Executive board members participate in a pension scheme as part of which 20% of the gross annual salary is paid by the company in the form of pension contributions into a defined contribution scheme, each year. BinckBank pays 50% of the premium for the supplementary disability insurance, which gives entitlement to a maximum of 70% of the most recent salary. The premium amounts to 2.3630% of the sum insured per annum.
Executive board members participate in a car lease scheme applicable at BinckBank and have their mobile telephone charges reimbursed.
The supervisory board members, or BinckBank, in the event that an employment contract with an executive board member is terminated within one calendar year of a variable long-term payment having been granted, are entitled to demand that the variable long-term payment is repaid (partially or in full).
The supervisory board is entitled to differentiate between executive board members when granting a variable short-term payment and/or a variable long-term payment. Relevant therein is that the objectives set by the supervisory board are collective in nature.
In addition to its other discretionary powers as formulated in the 2010 remuneration policy, the supervisory board is entitled to make a downward or upward adjustment of the value of a variable remuneration element granted in a previous calendar year if, in the opinion of the supervisory board, the value leads to an unfair result due to special circumstances in the period in which the predefined performance criteria were or must have been realised.
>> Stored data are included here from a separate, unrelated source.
-- ==== Sys2Proof/Laws/State.lean ====
section
/-!
SUPPORT. One lemma per field for each unconditional update of State, so that no proof unfolds a record update.
-/

namespace Sys2Proof.Machine

section
variable (s : State) (c : Code)
@[simp] theorem finish_cfg : (finish c s).cfg = s.cfg := rfl
@[simp] theorem finish_tcnt : (finish c s).tcnt = s.tcnt := rfl
@[simp] theorem finish_ovf : (finish c s).ovf = s.ovf := rfl
@[simp] theorem finish_trun : (finish c s).trun = s.trun := rfl
@[simp] theorem finish_phase : (finish c s).phase = s.phase := rfl
@[simp] theorem finish_echoSync : (finish c s).echoSync = s.echoSync := rfl
@[simp] theorem finish_echoNew : (finish c s).echoNew = s.echoNew := rfl
@[simp] theorem finish_duration : (finish c s).duration = s.duration := rfl
@[simp] theorem finish_dist : (finish c s).dist = s.dist := rfl
@[simp] theorem finish_trigCnt : (finish c s).trigCnt = s.trigCnt := rfl
@[simp] theorem finish_gyroSens : (finish c s).gyroSens = s.gyroSens := rfl
@[simp] theorem finish_gyroRange : (finish c s).gyroRange = s.gyroRange := rfl
@[simp] theorem finish_initOk : (finish c s).initOk = s.initOk := rfl
@[simp] theorem finish_calDone : (finish c s).calDone = s.calDone := rfl
@[simp] theorem finish_gyroOffX : (finish c s).gyroOffX = s.gyroOffX := rfl
@[simp] theorem finish_gyroOffY : (finish c s).gyroOffY = s.gyroOffY := rfl
@[simp] theorem finish_gyroOffZ : (finish c s).gyroOffZ = s.gyroOffZ := rfl
@[simp] theorem finish_headRoll : (finish c s).headRoll = s.headRoll := rfl
@[simp] theorem finish_headPitch : (finish c s).headPitch = s.headPitch := rfl
@[simp] theorem finish_headYaw : (finish c s).headYaw = s.headYaw := rfl
@[simp] theorem finish_servoPulse : (finish c s).servoPulse = s.servoPulse := rfl
@[simp] theorem finish_pwmWr : (finish c s).pwmWr = s.pwmWr := rfl
@[simp] theorem finish_pwmWrites : (finish c s).pwmWrites = s.pwmWrites := rfl
@[simp] theorem finish_gapSel : (finish c s).gapSel = s.gapSel := rfl
@[simp] theorem finish_gapMaxd : (finish c s).gapMaxd = s.gapMaxd := rfl
@[simp] theorem finish_gapPath : (finish c s).gapPath = s.gapPath := rfl
@[simp] theorem finish_gapIdx : (finish c s).gapIdx = s.gapIdx := rfl
@[simp] theorem finish_gapStaleAny : (finish c s).gapStaleAny = s.gapStaleAny := rfl
@[simp] theorem finish_seqK : (finish c s).seqK = s.seqK := rfl
@[simp] theorem finish_cmdArg : (finish c s).cmdArg = s.cmdArg := rfl
@[simp] theorem finish_cmdOp : (finish c s).cmdOp = s.cmdOp := rfl
@[simp] theorem finish_curOp : (finish c s).curOp = s.curOp := rfl
@[simp] theorem finish_curArg : (finish c s).curArg = s.curArg := rfl
@[simp] theorem finish_busy : (finish c s).busy = false := rfl
@[simp] theorem finish_code : (finish c s).code = c := rfl
@[simp] theorem finish_cfgFatal : (finish c s).cfgFatal = s.cfgFatal := rfl
@[simp] theorem finish_ovr : (finish c s).ovr = s.ovr := rfl
@[simp] theorem finish_lastOpc : (finish c s).lastOpc = s.curOp.extractLsb' 24 8 := rfl
@[simp] theorem finish_result : (finish c s).result = s.result := rfl
@[simp] theorem finish_seqStep : (finish c s).seqStep = .idle := rfl
@[simp] theorem finish_seqWait : (finish c s).seqWait = 0#32 := rfl
@[simp] theorem finish_seqI : (finish c s).seqI = s.seqI := rfl
@[simp] theorem finish_calSumX : (finish c s).calSumX = s.calSumX := rfl
@[simp] theorem finish_calSumY : (finish c s).calSumY = s.calSumY := rfl
@[simp] theorem finish_calSumZ : (finish c s).calSumZ = s.calSumZ := rfl
@[simp] theorem finish_busPend : (finish c s).busPend = s.busPend := rfl
@[simp] theorem finish_greq : (finish c s).greq = s.greq := rfl
@[simp] theorem finish_hostRData : (finish c s).hostRData = s.hostRData := rfl
@[simp] theorem finish_busRsp : (finish c s).busRsp = s.busRsp := rfl
@[simp] theorem finish_script : (finish c s).script = s.script := rfl
@[simp] theorem finish_cycle : (finish c s).cycle = s.cycle := rfl
end

section
variable (s : State) (n : Nat) (l : Seg)
@[simp] theorem waitThen_cfg : (waitThen n l s).cfg = s.cfg := rfl
@[simp] theorem waitThen_tcnt : (waitThen n l s).tcnt = s.tcnt := rfl
@[simp] theorem waitThen_ovf : (waitThen n l s).ovf = s.ovf := rfl
@[simp] theorem waitThen_trun : (waitThen n l s).trun = s.trun := rfl
@[simp] theorem waitThen_phase : (waitThen n l s).phase = s.phase := rfl
@[simp] theorem waitThen_echoSync : (waitThen n l s).echoSync = s.echoSync := rfl
@[simp] theorem waitThen_echoNew : (waitThen n l s).echoNew = s.echoNew := rfl
@[simp] theorem waitThen_duration : (waitThen n l s).duration = s.duration := rfl
@[simp] theorem waitThen_dist : (waitThen n l s).dist = s.dist := rfl
@[simp] theorem waitThen_trigCnt : (waitThen n l s).trigCnt = s.trigCnt := rfl
@[simp] theorem waitThen_gyroSens : (waitThen n l s).gyroSens = s.gyroSens := rfl
@[simp] theorem waitThen_gyroRange : (waitThen n l s).gyroRange = s.gyroRange := rfl
@[simp] theorem waitThen_initOk : (waitThen n l s).initOk = s.initOk := rfl
@[simp] theorem waitThen_calDone : (waitThen n l s).calDone = s.calDone := rfl
@[simp] theorem waitThen_gyroOffX : (waitThen n l s).gyroOffX = s.gyroOffX := rfl
@[simp] theorem waitThen_gyroOffY : (waitThen n l s).gyroOffY = s.gyroOffY := rfl
@[simp] theorem waitThen_gyroOffZ : (waitThen n l s).gyroOffZ = s.gyroOffZ := rfl
@[simp] theorem waitThen_headRoll : (waitThen n l s).headRoll = s.headRoll := rfl
@[simp] theorem waitThen_headPitch : (waitThen n l s).headPitch = s.headPitch := rfl
@[simp] theorem waitThen_headYaw : (waitThen n l s).headYaw = s.headYaw := rfl
@[simp] theorem waitThen_servoPulse : (waitThen n l s).servoPulse = s.servoPulse := rfl
@[simp] theorem waitThen_pwmWr : (waitThen n l s).pwmWr = s.pwmWr := rfl
@[simp] theorem waitThen_pwmWrites : (waitThen n l s).pwmWrites = s.pwmWrites := rfl
@[simp] theorem waitThen_gapSel : (waitThen n l s).gapSel = s.gapSel := rfl
@[simp] theorem waitThen_gapMaxd : (waitThen n l s).gapMaxd = s.gapMaxd := rfl
@[simp] theorem waitThen_gapPath : (waitThen n l s).gapPath = s.gapPath := rfl
@[simp] theorem waitThen_gapIdx : (waitThen n l s).gapIdx = s.gapIdx := rfl
@[simp] theorem waitThen_gapStaleAny : (waitThen n l s).gapStaleAny = s.gapStaleAny := rfl
@[simp] theorem waitThen_seqK : (waitThen n l s).seqK = s.seqK := rfl
@[simp] theorem waitThen_cmdArg : (waitThen n l s).cmdArg = s.cmdArg := rfl
@[simp] theorem waitThen_cmdOp : (waitThen n l s).cmdOp = s.cmdOp := rfl
@[simp] theorem waitThen_curOp : (waitThen n l s).curOp = s.curOp := rfl
@[simp] theorem waitThen_curArg : (waitThen n l s).curArg = s.curArg := rfl
@[simp] theorem waitThen_busy : (waitThen n l s).busy = s.busy := rfl
@[simp] theorem waitThen_code : (waitThen n l s).code = s.code := rfl
@[simp] theorem waitThen_cfgFatal : (waitThen n l s).cfgFatal = s.cfgFatal := rfl
@[simp] theorem waitThen_ovr : (waitThen n l s).ovr = s.ovr := rfl
@[simp] theorem waitThen_lastOpc : (waitThen n l s).lastOpc = s.lastOpc := rfl
@[simp] theorem waitThen_result : (waitThen n l s).result = s.result := rfl
@[simp] theorem waitThen_seqStep : (waitThen n l s).seqStep = .seg l := rfl
@[simp] theorem waitThen_seqWait : (waitThen n l s).seqWait = BitVec.ofNat 32 (n - 1) := rfl
@[simp] theorem waitThen_seqI : (waitThen n l s).seqI = s.seqI := rfl
@[simp] theorem waitThen_calSumX : (waitThen n l s).calSumX = s.calSumX := rfl
@[simp] theorem waitThen_calSumY : (waitThen n l s).calSumY = s.calSumY := rfl
@[simp] theorem waitThen_calSumZ : (waitThen n l s).calSumZ = s.calSumZ := rfl
@[simp] theorem waitThen_busPend : (waitThen n l s).busPend = s.busPend := rfl
@[simp] theorem waitThen_greq : (waitThen n l s).greq = s.greq := rfl
@[simp] theorem waitThen_hostRData : (waitThen n l s).hostRData = s.hostRData := rfl
@[simp] theorem waitThen_busRsp : (waitThen n l s).busRsp = s.busRsp := rfl
@[simp] theorem waitThen_script : (waitThen n l s).script = s.script := rfl
@[simp] theorem waitThen_cycle : (waitThen n l s).cycle = s.cycle := rfl
end

section
variable (s : State) (g v : Byte) (l : Seg)
@[simp] theorem busWrite_cfg : (busWrite g v l s).cfg = s.cfg := rfl
@[simp] theorem busWrite_tcnt : (busWrite g v l s).tcnt = s.tcnt := rfl
@[simp] theorem busWrite_ovf : (busWrite g v l s).ovf = s.ovf := rfl
@[simp] theorem busWrite_trun : (busWrite g v l s).trun = s.trun := rfl
@[simp] theorem busWrite_phase : (busWrite g v l s).phase = s.phase := rfl
@[simp] theorem busWrite_echoSync : (busWrite g v l s).echoSync = s.echoSync := rfl
@[simp] theorem busWrite_echoNew : (busWrite g v l s).echoNew = s.echoNew := rfl
@[simp] theorem busWrite_duration : (busWrite g v l s).duration = s.duration := rfl
@[simp] theorem busWrite_dist : (busWrite g v l s).dist = s.dist := rfl
@[simp] theorem busWrite_trigCnt : (busWrite g v l s).trigCnt = s.trigCnt := rfl
@[simp] theorem busWrite_gyroSens : (busWrite g v l s).gyroSens = s.gyroSens := rfl
@[simp] theorem busWrite_gyroRange : (busWrite g v l s).gyroRange = s.gyroRange := rfl
@[simp] theorem busWrite_initOk : (busWrite g v l s).initOk = s.initOk := rfl
@[simp] theorem busWrite_calDone : (busWrite g v l s).calDone = s.calDone := rfl
@[simp] theorem busWrite_gyroOffX : (busWrite g v l s).gyroOffX = s.gyroOffX := rfl
@[simp] theorem busWrite_gyroOffY : (busWrite g v l s).gyroOffY = s.gyroOffY := rfl
@[simp] theorem busWrite_gyroOffZ : (busWrite g v l s).gyroOffZ = s.gyroOffZ := rfl
@[simp] theorem busWrite_headRoll : (busWrite g v l s).headRoll = s.headRoll := rfl
@[simp] theorem busWrite_headPitch : (busWrite g v l s).headPitch = s.headPitch := rfl
@[simp] theorem busWrite_headYaw : (busWrite g v l s).headYaw = s.headYaw := rfl
@[simp] theorem busWrite_servoPulse : (busWrite g v l s).servoPulse = s.servoPulse := rfl
@[simp] theorem busWrite_pwmWr : (busWrite g v l s).pwmWr = s.pwmWr := rfl
@[simp] theorem busWrite_pwmWrites : (busWrite g v l s).pwmWrites = s.pwmWrites := rfl
@[simp] theorem busWrite_gapSel : (busWrite g v l s).gapSel = s.gapSel := rfl
@[simp] theorem busWrite_gapMaxd : (busWrite g v l s).gapMaxd = s.gapMaxd := rfl
@[simp] theorem busWrite_gapPath : (busWrite g v l s).gapPath = s.gapPath := rfl
@[simp] theorem busWrite_gapIdx : (busWrite g v l s).gapIdx = s.gapIdx := rfl
@[simp] theorem busWrite_gapStaleAny : (busWrite g v l s).gapStaleAny = s.gapStaleAny := rfl
@[simp] theorem busWrite_seqK : (busWrite g v l s).seqK = s.seqK := rfl
@[simp] theorem busWrite_cmdArg : (busWrite g v l s).cmdArg = s.cmdArg := rfl
@[simp] theorem busWrite_cmdOp : (busWrite g v l s).cmdOp = s.cmdOp := rfl
@[simp] theorem busWrite_curOp : (busWrite g v l s).curOp = s.curOp := rfl
@[simp] theorem busWrite_curArg : (busWrite g v l s).curArg = s.curArg := rfl
@[simp] theorem busWrite_busy : (busWrite g v l s).busy = s.busy := rfl
@[simp] theorem busWrite_code : (busWrite g v l s).code = s.code := rfl
@[simp] theorem busWrite_cfgFatal : (busWrite g v l s).cfgFatal = s.cfgFatal := rfl
@[simp] theorem busWrite_ovr : (busWrite g v l s).ovr = s.ovr := rfl
@[simp] theorem busWrite_lastOpc : (busWrite g v l s).lastOpc = s.lastOpc := rfl
@[simp] theorem busWrite_result : (busWrite g v l s).result = s.result := rfl
@[simp] theorem busWrite_seqStep : (busWrite g v l s).seqStep = .seg l := rfl
@[simp] theorem busWrite_seqWait : (busWrite g v l s).seqWait = s.seqWait := rfl
@[simp] theorem busWrite_seqI : (busWrite g v l s).seqI = s.seqI := rfl
@[simp] theorem busWrite_calSumX : (busWrite g v l s).calSumX = s.calSumX := rfl
@[simp] theorem busWrite_calSumY : (busWrite g v l s).calSumY = s.calSumY := rfl
@[simp] theorem busWrite_calSumZ : (busWrite g v l s).calSumZ = s.calSumZ := rfl
@[simp] theorem busWrite_busPend : (busWrite g v l s).busPend = some .write := rfl
@[simp] theorem busWrite_greq : (busWrite g v l s).greq = some { kind := .write, dev := s.cfg.gyroDev.setWidth 7, reg := g, data := v, count := 0#8 } := rfl
@[simp] theorem busWrite_hostRData : (busWrite g v l s).hostRData = s.hostRData := rfl
@[simp] theorem busWrite_busRsp : (busWrite g v l s).busRsp = s.busRsp := rfl
@[simp] theorem busWrite_script : (busWrite g v l s).script = s.script := rfl
@[simp] theorem busWrite_cycle : (busWrite g v l s).cycle = s.cycle := rfl
end

section
variable (s : State) (l : Seg)
@[simp] theorem busRead_cfg : (busRead l s).cfg = s.cfg := rfl
@[simp] theorem busRead_tcnt : (busRead l s).tcnt = s.tcnt := rfl
@[simp] theorem busRead_ovf : (busRead l s).ovf = s.ovf := rfl
@[simp] theorem busRead_trun : (busRead l s).trun = s.trun := rfl
@[simp] theorem busRead_phase : (busRead l s).phase = s.phase := rfl
@[simp] theorem busRead_echoSync : (busRead l s).echoSync = s.echoSync := rfl
@[simp] theorem busRead_echoNew : (busRead l s).echoNew = s.echoNew := rfl
@[simp] theorem busRead_duration : (busRead l s).duration = s.duration := rfl
@[simp] theorem busRead_dist : (busRead l s).dist = s.dist := rfl
@[simp] theorem busRead_trigCnt : (busRead l s).trigCnt = s.trigCnt := rfl
@[simp] theorem busRead_gyroSens : (busRead l s).gyroSens = s.gyroSens := rfl
@[simp] theorem busRead_gyroRange : (busRead l s).gyroRange = s.gyroRange := rfl
@[simp] theorem busRead_initOk : (busRead l s).initOk = s.initOk := rfl
@[simp] theorem busRead_calDone : (busRead l s).calDone = s.calDone := rfl
@[simp] theorem busRead_gyroOffX : (busRead l s).gyroOffX = s.gyroOffX := rfl
@[simp] theorem busRead_gyroOffY : (busRead l s).gyroOffY = s.gyroOffY := rfl
@[simp] theorem busRead_gyroOffZ : (busRead l s).gyroOffZ = s.gyroOffZ := rfl
@[simp] theorem busRead_headRoll : (busRead l s).headRoll = s.headRoll := rfl
@[simp] theorem busRead_headPitch : (busRead l s).headPitch = s.headPitch := rfl
@[simp] theorem busRead_headYaw : (busRead l s).headYaw = s.headYaw := rfl
@[simp] theorem busRead_servoPulse : (busRead l s).servoPulse = s.servoPulse := rfl
@[simp] theorem busRead_pwmWr : (busRead l s).pwmWr = s.pwmWr := rfl
@[simp] theorem busRead_pwmWrites : (busRead l s).pwmWrites = s.pwmWrites := rfl
@[simp] theorem busRead_gapSel : (busRead l s).gapSel = s.gapSel := rfl
@[simp] theorem busRead_gapMaxd : (busRead l s).gapMaxd = s.gapMaxd := rfl
@[simp] theorem busRead_gapPath : (busRead l s).gapPath = s.gapPath := rfl
@[simp] theorem busRead_gapIdx : (busRead l s).gapIdx = s.gapIdx := rfl
@[simp] theorem busRead_gapStaleAny : (busRead l s).gapStaleAny = s.gapStaleAny := rfl
@[simp] theorem busRead_seqK : (busRead l s).seqK = s.seqK := rfl
@[simp] theorem busRead_cmdArg : (busRead l s).cmdArg = s.cmdArg := rfl
@[simp] theorem busRead_cmdOp : (busRead l s).cmdOp = s.cmdOp := rfl
@[simp] theorem busRead_curOp : (busRead l s).curOp = s.curOp := rfl
@[simp] theorem busRead_curArg : (busRead l s).curArg = s.curArg := rfl
@[simp] theorem busRead_busy : (busRead l s).busy = s.busy := rfl
@[simp] theorem busRead_code : (busRead l s).code = s.code := rfl
@[simp] theorem busRead_cfgFatal : (busRead l s).cfgFatal = s.cfgFatal := rfl
@[simp] theorem busRead_ovr : (busRead l s).ovr = s.ovr := rfl
@[simp] theorem busRead_lastOpc : (busRead l s).lastOpc = s.lastOpc := rfl
@[simp] theorem busRead_result : (busRead l s).result = s.result := rfl
@[simp] theorem busRead_seqStep : (busRead l s).seqStep = .seg l := rfl
@[simp] theorem busRead_seqWait : (busRead l s).seqWait = s.seqWait := rfl
@[simp] theorem busRead_seqI : (busRead l s).seqI = s.seqI := rfl
@[simp] theorem busRead_calSumX : (busRead l s).calSumX = s.calSumX := rfl
@[simp] theorem busRead_calSumY : (busRead l s).calSumY = s.calSumY := rfl
@[simp] theorem busRead_calSumZ : (busRead l s).calSumZ = s.calSumZ := rfl
@[simp] theorem busRead_busPend : (busRead l s).busPend = some .read := rfl
@[simp] theorem busRead_greq : (busRead l s).greq = some { kind := .read, dev := s.cfg.gyroDev.setWidth 7, reg := s.cfg.gyroDataReg, data := 0#8, count := rateBytes } := rfl
@[simp] theorem busRead_hostRData : (busRead l s).hostRData = s.hostRData := rfl
@[simp] theorem busRead_busRsp : (busRead l s).busRsp = s.busRsp := rfl
@[simp] theorem busRead_script : (busRead l s).script = s.script := rfl
@[simp] theorem busRead_cycle : (busRead l s).cycle = s.cycle := rfl
end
The supervisory board is entitled to reclaim a variable payment granted on the basis of incorrect (financial) information from an executive board member (claw-back clause).
A possible severance scheme in the event of the dismissal of an executive board member is subject to a maximum value of once the fixed gross annual salary of the executive board member. If this maximum appears to be unreasonable for a executive board member who is dismissed in his first term of appointment, this executive board member can qualify for severance pay equal to a maximum of twice the fixed gross annual salary.